▶ WORK TASK
Show the lines of the material that contain the word "consume".

^^^^

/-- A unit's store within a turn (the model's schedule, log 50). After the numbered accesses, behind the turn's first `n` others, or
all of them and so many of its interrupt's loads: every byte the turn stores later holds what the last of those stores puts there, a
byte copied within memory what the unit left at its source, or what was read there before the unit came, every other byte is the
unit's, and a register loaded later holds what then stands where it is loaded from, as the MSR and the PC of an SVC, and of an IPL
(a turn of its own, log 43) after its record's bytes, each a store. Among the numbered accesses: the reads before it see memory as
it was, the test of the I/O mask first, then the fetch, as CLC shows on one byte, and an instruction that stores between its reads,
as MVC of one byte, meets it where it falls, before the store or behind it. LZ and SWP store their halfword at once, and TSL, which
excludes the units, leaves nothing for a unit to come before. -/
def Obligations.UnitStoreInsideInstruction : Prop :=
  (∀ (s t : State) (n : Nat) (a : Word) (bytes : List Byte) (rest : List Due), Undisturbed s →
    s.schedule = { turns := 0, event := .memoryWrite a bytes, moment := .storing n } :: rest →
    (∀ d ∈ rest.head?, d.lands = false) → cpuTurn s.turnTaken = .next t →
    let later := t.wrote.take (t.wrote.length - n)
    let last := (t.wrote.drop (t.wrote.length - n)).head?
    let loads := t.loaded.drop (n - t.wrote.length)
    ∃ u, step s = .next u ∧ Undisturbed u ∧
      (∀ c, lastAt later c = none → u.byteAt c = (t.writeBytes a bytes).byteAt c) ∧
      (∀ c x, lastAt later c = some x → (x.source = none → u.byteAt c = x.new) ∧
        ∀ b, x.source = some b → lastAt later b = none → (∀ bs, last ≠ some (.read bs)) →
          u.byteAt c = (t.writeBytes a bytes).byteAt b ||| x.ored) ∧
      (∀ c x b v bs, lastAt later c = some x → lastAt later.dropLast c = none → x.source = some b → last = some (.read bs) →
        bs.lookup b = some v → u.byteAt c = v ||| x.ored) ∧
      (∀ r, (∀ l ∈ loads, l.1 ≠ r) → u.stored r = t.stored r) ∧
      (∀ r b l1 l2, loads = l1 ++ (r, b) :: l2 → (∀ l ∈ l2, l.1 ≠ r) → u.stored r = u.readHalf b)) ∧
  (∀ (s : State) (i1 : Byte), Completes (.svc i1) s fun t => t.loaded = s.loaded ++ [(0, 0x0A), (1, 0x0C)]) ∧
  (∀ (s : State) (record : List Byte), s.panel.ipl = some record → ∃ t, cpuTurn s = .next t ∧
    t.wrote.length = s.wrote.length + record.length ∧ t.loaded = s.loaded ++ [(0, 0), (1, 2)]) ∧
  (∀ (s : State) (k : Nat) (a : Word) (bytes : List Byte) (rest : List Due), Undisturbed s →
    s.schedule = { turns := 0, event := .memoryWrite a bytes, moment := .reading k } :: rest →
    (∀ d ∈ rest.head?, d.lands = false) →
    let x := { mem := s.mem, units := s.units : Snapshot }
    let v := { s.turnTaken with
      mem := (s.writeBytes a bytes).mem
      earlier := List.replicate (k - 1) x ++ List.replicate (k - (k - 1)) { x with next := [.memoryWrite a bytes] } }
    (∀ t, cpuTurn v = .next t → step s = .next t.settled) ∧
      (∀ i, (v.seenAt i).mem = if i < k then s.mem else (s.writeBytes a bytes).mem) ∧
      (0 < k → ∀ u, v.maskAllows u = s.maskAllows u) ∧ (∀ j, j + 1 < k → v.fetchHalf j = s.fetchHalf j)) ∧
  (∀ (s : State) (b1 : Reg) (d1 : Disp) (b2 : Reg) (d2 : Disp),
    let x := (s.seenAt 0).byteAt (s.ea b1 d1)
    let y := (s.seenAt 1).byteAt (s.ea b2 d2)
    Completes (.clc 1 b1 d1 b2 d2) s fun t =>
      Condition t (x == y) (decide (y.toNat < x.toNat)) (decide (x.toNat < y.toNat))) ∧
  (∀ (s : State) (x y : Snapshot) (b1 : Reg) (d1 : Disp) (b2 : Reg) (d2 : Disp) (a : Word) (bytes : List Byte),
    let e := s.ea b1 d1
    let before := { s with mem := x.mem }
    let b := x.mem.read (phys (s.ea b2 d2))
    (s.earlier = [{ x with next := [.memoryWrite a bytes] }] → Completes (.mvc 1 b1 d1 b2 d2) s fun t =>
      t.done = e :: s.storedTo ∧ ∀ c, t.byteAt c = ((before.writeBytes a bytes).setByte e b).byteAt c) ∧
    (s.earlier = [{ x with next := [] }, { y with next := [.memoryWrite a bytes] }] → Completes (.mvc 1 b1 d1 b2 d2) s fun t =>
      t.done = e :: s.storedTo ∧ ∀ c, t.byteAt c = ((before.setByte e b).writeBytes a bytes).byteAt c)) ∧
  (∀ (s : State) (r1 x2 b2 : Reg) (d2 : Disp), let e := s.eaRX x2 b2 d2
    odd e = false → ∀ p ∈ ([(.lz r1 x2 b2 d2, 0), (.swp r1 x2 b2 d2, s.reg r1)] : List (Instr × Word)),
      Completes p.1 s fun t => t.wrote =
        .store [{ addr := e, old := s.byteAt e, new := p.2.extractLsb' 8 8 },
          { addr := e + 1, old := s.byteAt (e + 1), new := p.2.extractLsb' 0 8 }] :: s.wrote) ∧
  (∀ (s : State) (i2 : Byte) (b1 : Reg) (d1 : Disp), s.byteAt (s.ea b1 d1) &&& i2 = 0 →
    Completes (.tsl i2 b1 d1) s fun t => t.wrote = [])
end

^^^^

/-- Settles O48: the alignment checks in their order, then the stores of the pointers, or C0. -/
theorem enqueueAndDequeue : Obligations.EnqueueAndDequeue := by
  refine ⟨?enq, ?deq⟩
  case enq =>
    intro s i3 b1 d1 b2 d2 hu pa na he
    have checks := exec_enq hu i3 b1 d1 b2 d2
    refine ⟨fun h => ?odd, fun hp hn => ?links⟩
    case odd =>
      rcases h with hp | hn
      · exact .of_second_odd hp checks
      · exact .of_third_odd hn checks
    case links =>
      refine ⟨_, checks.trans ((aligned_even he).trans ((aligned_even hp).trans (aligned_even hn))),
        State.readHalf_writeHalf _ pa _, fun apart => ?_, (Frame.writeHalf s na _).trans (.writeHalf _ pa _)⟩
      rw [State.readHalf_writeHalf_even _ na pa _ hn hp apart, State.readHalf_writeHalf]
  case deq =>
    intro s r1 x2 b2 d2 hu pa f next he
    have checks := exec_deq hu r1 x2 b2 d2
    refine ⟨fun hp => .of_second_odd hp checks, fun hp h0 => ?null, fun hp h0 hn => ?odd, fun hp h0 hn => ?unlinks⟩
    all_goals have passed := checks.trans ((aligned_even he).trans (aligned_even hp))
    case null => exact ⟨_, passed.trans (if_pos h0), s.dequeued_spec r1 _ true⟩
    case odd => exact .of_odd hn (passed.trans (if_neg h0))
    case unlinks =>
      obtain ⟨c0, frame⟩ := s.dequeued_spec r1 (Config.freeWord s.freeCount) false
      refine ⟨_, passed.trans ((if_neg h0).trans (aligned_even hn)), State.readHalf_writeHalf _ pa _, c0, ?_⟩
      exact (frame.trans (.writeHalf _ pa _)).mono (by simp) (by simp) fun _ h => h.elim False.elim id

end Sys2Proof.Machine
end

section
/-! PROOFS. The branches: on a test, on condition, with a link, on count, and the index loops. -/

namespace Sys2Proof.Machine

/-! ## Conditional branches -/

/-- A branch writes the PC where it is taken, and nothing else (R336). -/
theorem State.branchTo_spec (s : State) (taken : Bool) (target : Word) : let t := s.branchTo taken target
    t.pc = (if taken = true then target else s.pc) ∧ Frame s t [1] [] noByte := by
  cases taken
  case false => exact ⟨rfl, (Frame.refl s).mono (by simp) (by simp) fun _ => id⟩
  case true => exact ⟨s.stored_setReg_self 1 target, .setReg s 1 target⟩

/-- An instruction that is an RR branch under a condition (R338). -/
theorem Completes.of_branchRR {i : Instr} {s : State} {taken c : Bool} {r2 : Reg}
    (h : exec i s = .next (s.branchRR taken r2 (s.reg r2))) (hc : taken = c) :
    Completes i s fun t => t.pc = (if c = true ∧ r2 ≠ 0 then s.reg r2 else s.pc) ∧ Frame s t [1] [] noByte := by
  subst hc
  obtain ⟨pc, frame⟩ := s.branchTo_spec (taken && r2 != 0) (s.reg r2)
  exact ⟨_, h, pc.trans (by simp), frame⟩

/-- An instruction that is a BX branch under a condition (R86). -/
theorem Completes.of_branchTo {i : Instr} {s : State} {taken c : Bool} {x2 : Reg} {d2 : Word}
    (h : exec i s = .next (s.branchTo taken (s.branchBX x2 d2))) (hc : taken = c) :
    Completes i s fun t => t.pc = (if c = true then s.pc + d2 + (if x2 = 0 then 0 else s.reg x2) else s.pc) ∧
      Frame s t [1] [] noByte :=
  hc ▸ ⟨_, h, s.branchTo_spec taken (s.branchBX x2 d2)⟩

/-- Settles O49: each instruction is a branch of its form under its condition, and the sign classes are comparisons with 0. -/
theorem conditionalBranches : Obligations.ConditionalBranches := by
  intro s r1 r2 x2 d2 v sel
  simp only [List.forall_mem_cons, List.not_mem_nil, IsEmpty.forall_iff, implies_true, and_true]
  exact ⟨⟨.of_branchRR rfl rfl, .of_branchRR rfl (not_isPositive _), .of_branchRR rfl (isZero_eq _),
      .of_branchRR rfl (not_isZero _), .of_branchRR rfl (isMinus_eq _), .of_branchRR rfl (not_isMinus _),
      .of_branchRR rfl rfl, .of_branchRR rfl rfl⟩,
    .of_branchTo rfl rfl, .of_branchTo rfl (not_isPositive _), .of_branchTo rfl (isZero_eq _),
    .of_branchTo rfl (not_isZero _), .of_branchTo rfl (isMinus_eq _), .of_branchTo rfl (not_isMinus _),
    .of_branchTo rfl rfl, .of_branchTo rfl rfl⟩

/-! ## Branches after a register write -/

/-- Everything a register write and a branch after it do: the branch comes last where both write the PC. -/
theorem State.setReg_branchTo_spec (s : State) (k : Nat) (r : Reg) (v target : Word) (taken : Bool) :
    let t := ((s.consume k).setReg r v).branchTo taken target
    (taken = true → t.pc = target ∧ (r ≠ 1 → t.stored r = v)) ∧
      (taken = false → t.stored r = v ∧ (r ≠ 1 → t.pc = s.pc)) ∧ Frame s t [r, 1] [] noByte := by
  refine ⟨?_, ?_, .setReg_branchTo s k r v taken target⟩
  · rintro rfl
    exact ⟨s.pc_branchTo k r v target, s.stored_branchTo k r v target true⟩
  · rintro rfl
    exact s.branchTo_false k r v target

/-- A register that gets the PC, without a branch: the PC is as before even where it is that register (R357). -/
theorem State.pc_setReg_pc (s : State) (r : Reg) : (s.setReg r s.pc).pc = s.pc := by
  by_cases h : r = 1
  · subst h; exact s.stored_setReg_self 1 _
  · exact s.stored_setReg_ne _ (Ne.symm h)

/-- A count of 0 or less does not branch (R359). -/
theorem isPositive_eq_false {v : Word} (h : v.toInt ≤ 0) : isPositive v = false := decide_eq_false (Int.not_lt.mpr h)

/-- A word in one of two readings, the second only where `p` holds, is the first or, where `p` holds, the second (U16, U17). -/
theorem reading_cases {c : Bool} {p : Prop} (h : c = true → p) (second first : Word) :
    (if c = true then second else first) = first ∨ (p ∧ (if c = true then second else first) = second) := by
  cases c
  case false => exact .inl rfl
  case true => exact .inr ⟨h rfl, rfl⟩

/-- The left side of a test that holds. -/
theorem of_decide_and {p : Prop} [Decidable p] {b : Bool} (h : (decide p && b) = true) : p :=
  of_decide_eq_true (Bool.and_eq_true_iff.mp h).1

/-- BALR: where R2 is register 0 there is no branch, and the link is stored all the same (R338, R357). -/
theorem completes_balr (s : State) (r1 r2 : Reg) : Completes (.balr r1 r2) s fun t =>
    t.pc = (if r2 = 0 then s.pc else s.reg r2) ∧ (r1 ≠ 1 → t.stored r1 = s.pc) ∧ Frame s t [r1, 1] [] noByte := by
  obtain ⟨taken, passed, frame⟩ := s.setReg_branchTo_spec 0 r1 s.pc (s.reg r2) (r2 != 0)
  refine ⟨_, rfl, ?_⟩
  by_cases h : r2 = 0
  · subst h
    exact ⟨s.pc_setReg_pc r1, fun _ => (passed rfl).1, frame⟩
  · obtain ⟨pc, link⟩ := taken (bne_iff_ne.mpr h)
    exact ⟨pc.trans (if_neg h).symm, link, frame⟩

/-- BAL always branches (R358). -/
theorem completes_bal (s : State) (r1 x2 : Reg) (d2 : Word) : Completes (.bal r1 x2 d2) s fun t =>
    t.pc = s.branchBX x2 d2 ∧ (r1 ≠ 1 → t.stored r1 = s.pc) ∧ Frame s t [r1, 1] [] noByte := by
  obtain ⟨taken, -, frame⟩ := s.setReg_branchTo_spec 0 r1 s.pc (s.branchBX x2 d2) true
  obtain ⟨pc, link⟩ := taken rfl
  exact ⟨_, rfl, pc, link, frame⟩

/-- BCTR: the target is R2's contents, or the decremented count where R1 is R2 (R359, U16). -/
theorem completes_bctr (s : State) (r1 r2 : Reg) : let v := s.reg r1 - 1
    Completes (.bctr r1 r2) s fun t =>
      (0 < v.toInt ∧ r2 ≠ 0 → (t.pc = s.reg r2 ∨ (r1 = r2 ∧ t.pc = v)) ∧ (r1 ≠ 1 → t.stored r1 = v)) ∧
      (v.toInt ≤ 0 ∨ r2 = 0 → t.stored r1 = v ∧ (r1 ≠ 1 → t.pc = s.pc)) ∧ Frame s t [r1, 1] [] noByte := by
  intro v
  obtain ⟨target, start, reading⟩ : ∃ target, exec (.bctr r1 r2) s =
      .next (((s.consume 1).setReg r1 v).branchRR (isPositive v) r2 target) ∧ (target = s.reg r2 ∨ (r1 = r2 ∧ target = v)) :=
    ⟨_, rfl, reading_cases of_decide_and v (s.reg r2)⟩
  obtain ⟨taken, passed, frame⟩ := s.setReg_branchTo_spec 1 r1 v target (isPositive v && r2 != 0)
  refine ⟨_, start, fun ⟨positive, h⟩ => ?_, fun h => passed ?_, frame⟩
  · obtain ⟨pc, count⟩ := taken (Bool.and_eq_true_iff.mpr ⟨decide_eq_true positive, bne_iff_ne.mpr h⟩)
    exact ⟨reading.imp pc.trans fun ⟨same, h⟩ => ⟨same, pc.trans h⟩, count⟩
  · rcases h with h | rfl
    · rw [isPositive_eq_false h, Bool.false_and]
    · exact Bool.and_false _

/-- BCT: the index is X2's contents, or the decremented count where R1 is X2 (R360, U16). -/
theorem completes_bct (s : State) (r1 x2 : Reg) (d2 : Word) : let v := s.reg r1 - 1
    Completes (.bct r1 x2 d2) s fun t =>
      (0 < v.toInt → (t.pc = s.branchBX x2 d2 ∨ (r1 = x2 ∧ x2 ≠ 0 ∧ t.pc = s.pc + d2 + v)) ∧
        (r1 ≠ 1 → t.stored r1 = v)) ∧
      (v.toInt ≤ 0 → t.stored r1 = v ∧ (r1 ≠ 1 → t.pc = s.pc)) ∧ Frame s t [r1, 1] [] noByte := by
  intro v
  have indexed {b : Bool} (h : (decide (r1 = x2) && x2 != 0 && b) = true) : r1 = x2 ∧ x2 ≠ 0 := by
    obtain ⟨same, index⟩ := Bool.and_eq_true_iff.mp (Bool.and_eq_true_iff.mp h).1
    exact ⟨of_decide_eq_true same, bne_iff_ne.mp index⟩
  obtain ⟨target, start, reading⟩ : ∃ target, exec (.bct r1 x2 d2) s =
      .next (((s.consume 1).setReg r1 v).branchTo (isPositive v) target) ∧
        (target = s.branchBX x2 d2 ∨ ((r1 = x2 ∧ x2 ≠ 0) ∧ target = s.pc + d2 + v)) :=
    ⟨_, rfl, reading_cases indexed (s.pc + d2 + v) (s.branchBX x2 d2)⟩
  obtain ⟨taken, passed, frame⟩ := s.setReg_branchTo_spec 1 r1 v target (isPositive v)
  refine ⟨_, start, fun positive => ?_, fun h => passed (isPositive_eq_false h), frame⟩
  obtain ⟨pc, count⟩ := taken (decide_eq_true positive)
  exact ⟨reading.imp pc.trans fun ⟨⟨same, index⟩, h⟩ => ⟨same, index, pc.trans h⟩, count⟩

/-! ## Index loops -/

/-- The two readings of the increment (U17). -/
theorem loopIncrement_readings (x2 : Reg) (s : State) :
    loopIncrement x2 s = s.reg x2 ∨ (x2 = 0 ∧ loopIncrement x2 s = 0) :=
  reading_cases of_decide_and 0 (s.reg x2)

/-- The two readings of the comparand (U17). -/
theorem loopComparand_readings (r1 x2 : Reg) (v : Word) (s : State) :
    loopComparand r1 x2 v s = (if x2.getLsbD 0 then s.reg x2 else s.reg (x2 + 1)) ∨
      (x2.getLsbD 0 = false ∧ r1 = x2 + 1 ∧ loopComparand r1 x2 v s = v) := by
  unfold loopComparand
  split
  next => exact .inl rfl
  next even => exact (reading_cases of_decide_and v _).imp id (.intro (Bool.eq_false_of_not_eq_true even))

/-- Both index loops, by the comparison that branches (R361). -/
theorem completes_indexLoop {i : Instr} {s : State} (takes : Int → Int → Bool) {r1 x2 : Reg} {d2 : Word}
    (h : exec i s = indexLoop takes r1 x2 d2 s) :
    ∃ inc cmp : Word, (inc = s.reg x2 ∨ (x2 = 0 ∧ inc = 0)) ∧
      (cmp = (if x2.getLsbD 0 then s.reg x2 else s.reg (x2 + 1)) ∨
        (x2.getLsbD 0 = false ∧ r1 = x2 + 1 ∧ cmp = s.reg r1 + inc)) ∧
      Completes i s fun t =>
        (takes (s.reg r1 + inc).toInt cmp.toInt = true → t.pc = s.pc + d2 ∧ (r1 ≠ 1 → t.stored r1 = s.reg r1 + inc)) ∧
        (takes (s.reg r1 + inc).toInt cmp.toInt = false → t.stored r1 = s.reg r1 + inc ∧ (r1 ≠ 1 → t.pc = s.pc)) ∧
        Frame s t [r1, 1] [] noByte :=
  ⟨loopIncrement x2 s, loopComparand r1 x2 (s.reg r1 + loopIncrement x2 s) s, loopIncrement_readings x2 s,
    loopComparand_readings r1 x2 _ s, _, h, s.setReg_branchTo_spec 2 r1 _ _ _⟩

^^^^

▶ RESPONSE BELOW
    let t := ((s.consume k).setReg r v).branchTo taken target
      .next (((s.consume 1).setReg r1 v).branchRR (isPositive v) r2 target) ∧ (target = s.reg r2 ∨ (r1 = r2 ∧ target = v)) :=
      .next (((s.consume 1).setReg r1 v).branchTo (isPositive v) target) ∧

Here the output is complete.